--- Records for processing Enclosed Below ---

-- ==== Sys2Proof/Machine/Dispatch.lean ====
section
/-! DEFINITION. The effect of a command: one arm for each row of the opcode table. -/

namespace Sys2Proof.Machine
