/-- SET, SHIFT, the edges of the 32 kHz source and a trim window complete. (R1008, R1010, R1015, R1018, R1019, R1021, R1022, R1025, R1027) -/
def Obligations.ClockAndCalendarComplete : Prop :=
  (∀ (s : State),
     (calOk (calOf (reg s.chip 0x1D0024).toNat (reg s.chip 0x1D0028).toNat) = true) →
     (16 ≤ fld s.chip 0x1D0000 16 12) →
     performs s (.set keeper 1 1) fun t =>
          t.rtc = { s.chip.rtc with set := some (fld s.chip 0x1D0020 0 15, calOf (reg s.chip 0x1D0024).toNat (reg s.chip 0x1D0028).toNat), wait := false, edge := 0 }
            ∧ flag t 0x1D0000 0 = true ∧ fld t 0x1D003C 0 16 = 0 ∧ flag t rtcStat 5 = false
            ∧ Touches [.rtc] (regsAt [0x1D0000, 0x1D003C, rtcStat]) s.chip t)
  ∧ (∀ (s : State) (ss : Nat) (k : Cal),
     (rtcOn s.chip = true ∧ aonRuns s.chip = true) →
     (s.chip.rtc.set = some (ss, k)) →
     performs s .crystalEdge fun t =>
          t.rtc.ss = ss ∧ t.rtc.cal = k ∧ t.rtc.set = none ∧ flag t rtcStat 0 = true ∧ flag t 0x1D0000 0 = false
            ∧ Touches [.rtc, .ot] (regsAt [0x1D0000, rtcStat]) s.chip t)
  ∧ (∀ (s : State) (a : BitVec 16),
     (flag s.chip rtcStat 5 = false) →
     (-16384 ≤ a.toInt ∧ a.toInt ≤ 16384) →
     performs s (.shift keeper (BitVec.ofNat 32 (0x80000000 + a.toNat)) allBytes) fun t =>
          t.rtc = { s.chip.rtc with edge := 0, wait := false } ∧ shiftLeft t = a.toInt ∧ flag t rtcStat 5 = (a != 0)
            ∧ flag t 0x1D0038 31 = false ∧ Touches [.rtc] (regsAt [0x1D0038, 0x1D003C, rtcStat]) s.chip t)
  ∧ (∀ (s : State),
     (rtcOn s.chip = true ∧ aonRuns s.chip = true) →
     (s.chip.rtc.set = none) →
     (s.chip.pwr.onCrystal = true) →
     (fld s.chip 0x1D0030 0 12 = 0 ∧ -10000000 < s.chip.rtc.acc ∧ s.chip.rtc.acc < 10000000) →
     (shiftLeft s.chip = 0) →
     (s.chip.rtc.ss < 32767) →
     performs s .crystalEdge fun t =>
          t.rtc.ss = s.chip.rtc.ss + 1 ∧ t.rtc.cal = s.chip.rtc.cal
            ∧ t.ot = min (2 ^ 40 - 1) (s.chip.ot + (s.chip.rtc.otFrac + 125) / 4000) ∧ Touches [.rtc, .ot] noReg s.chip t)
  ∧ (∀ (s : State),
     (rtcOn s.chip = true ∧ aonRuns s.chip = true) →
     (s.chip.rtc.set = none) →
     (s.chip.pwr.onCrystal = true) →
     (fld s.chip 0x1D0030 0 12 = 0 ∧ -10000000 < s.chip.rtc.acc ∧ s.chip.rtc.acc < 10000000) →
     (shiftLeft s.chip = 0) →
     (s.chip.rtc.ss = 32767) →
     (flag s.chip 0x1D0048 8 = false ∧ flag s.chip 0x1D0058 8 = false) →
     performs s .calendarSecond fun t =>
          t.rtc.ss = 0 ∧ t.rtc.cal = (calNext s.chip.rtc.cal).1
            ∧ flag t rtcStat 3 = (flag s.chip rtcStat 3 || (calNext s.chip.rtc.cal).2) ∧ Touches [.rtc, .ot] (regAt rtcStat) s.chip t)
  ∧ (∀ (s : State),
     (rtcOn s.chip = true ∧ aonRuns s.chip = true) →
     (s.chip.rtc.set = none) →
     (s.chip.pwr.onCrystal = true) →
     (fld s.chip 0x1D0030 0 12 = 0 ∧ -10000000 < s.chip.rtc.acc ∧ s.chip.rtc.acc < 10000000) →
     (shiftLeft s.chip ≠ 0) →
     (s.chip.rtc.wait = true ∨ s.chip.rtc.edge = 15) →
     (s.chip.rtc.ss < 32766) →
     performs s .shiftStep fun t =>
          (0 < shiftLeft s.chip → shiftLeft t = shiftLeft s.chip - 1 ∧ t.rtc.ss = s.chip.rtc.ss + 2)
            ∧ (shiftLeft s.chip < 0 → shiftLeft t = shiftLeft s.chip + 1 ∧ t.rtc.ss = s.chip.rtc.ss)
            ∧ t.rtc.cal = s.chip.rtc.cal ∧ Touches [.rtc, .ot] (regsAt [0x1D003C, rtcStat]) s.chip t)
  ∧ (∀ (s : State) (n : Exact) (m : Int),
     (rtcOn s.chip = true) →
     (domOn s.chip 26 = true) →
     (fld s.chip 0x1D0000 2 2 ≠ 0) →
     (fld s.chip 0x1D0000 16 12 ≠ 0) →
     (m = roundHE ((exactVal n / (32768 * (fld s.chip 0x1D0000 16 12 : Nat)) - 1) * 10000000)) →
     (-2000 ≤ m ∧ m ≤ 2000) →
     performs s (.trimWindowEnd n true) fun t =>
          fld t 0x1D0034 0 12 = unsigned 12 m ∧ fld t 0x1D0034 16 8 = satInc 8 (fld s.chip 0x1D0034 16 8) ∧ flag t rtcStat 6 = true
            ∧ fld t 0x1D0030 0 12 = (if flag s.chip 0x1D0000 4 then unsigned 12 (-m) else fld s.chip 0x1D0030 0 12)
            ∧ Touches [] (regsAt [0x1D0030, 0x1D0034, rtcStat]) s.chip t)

--- End of Enclosed Records for processing ---

Exercise:
The records must be given again in full, exactly as shown.

Task output:
-- ==== Sys2Proof/Machine/Dispatch.lean ====
section
/-! DEFINITION. The effect of a command: one arm for each row of the opcode table. -/

namespace Sys2Proof.Machine
/-- SET, SHIFT, the edges of the 32 kHz source and a trim window complete. (R1008, R1010, R1015, R1018, R1019, R1021, R1022, R1025, R1027) -/
def Obligations.ClockAndCalendarComplete : Prop :=
  (∀ (s : State),
     (calOk (calOf (reg s.chip 0x1D0024).toNat (reg s.chip 0x1D0028).toNat) = true) →
     (16 ≤ fld s.chip 0x1D0000 16 12) →
     performs s (.set keeper 1 1) fun t =>
          t.rtc = { s.chip.rtc with set := some (fld s.chip 0x1D0020 0 15, calOf (reg s.chip 0x1D0024).toNat (reg s.chip 0x1D0028).toNat), wait := false, edge := 0 }
            ∧ flag t 0x1D0000 0 = true ∧ fld t 0x1D003C 0 16 = 0 ∧ flag t rtcStat 5 = false
            ∧ Touches [.rtc] (regsAt [0x1D0000, 0x1D003C, rtcStat]) s.chip t)
  ∧ (∀ (s : State) (ss : Nat) (k : Cal),
     (rtcOn s.chip = true ∧ aonRuns s.chip = true) →
     (s.chip.rtc.set = some (ss, k)) →
     performs s .crystalEdge fun t =>
          t.rtc.ss = ss ∧ t.rtc.cal = k ∧ t.rtc.set = none ∧ flag t rtcStat 0 = true ∧ flag t 0x1D0000 0 = false
            ∧ Touches [.rtc, .ot] (regsAt [0x1D0000, rtcStat]) s.chip t)
  ∧ (∀ (s : State) (a : BitVec 16),
     (flag s.chip rtcStat 5 = false) →
     (-16384 ≤ a.toInt ∧ a.toInt ≤ 16384) →
     performs s (.shift keeper (BitVec.ofNat 32 (0x80000000 + a.toNat)) allBytes) fun t =>
          t.rtc = { s.chip.rtc with edge := 0, wait := false } ∧ shiftLeft t = a.toInt ∧ flag t rtcStat 5 = (a != 0)
            ∧ flag t 0x1D0038 31 = false ∧ Touches [.rtc] (regsAt [0x1D0038, 0x1D003C, rtcStat]) s.chip t)
  ∧ (∀ (s : State),
     (rtcOn s.chip = true ∧ aonRuns s.chip = true) →
     (s.chip.rtc.set = none) →
     (s.chip.pwr.onCrystal = true) →
     (fld s.chip 0x1D0030 0 12 = 0 ∧ -10000000 < s.chip.rtc.acc ∧ s.chip.rtc.acc < 10000000) →
     (shiftLeft s.chip = 0) →
     (s.chip.rtc.ss < 32767) →
     performs s .crystalEdge fun t =>
          t.rtc.ss = s.chip.rtc.ss + 1 ∧ t.rtc.cal = s.chip.rtc.cal
            ∧ t.ot = min (2 ^ 40 - 1) (s.chip.ot + (s.chip.rtc.otFrac + 125) / 4000) ∧ Touches [.rtc, .ot] noReg s.chip t)
  ∧ (∀ (s : State),
     (rtcOn s.chip = true ∧ aonRuns s.chip = true) →
     (s.chip.rtc.set = none) →
     (s.chip.pwr.onCrystal = true) →
     (fld s.chip 0x1D0030 0 12 = 0 ∧ -10000000 < s.chip.rtc.acc ∧ s.chip.rtc.acc < 10000000) →
     (shiftLeft s.chip = 0) →
     (s.chip.rtc.ss = 32767) →
     (flag s.chip 0x1D0048 8 = false ∧ flag s.chip 0x1D0058 8 = false) →
     performs s .calendarSecond fun t =>
          t.rtc.ss = 0 ∧ t.rtc.cal = (calNext s.chip.rtc.cal).1
            ∧ flag t rtcStat 3 = (flag s.chip rtcStat 3 || (calNext s.chip.rtc.cal).2) ∧ Touches [.rtc, .ot] (regAt rtcStat) s.chip t)
  ∧ (∀ (s : State),
     (rtcOn s.chip = true ∧ aonRuns s.chip = true) →
     (s.chip.rtc.set = none) →
     (s.chip.pwr.onCrystal = true) →
     (fld s.chip 0x1D0030 0 12 = 0 ∧ -10000000 < s.chip.rtc.acc ∧ s.chip.rtc.acc < 10000000) →
     (shiftLeft s.chip ≠ 0) →
     (s.chip.rtc.wait = true ∨ s.chip.rtc.edge = 15) →
     (s.chip.rtc.ss < 32766) →
     performs s .shiftStep fun t =>
          (0 < shiftLeft s.chip → shiftLeft t = shiftLeft s.chip - 1 ∧ t.rtc.ss = s.chip.rtc.ss + 2)
            ∧ (shiftLeft s.chip < 0 → shiftLeft t = shiftLeft s.chip + 1 ∧ t.rtc.ss = s.chip.rtc.ss)
            ∧ t.rtc.cal = s.chip.rtc.cal ∧ Touches [.rtc, .ot] (regsAt [0x1D003C, rtcStat]) s.chip t)
  ∧ (∀ (s : State) (n : Exact) (m : Int),
     (rtcOn s.chip = true) →
     (domOn s.chip 26 = true) →
     (fld s.chip 0x1D0000 2 2 ≠ 0) →
     (fld s.chip 0x1D0000 16 12 ≠ 0) →
     (m = roundHE ((exactVal n / (32768 * (fld s.chip 0x1D0000 16 12 : Nat)) - 1) * 10000000)) →
     (-2000 ≤ m ∧ m ≤ 2000) →
     performs s (.trimWindowEnd n true) fun t =>
          fld t 0x1D0034 0 12 = unsigned 12 m ∧ fld t 0x1D0034 16 8 = satInc 8 (fld s.chip 0x1D0034 16 8) ∧ flag t rtcStat 6 = true
            ∧ fld t 0x1D0030 0 12 = (if flag s.chip 0x1D0000 4 then unsigned 12 (-m) else fld s.chip 0x1D0030 0 12)
            ∧ Touches [] (regsAt [0x1D0030, 0x1D0034, rtcStat]) s.chip t)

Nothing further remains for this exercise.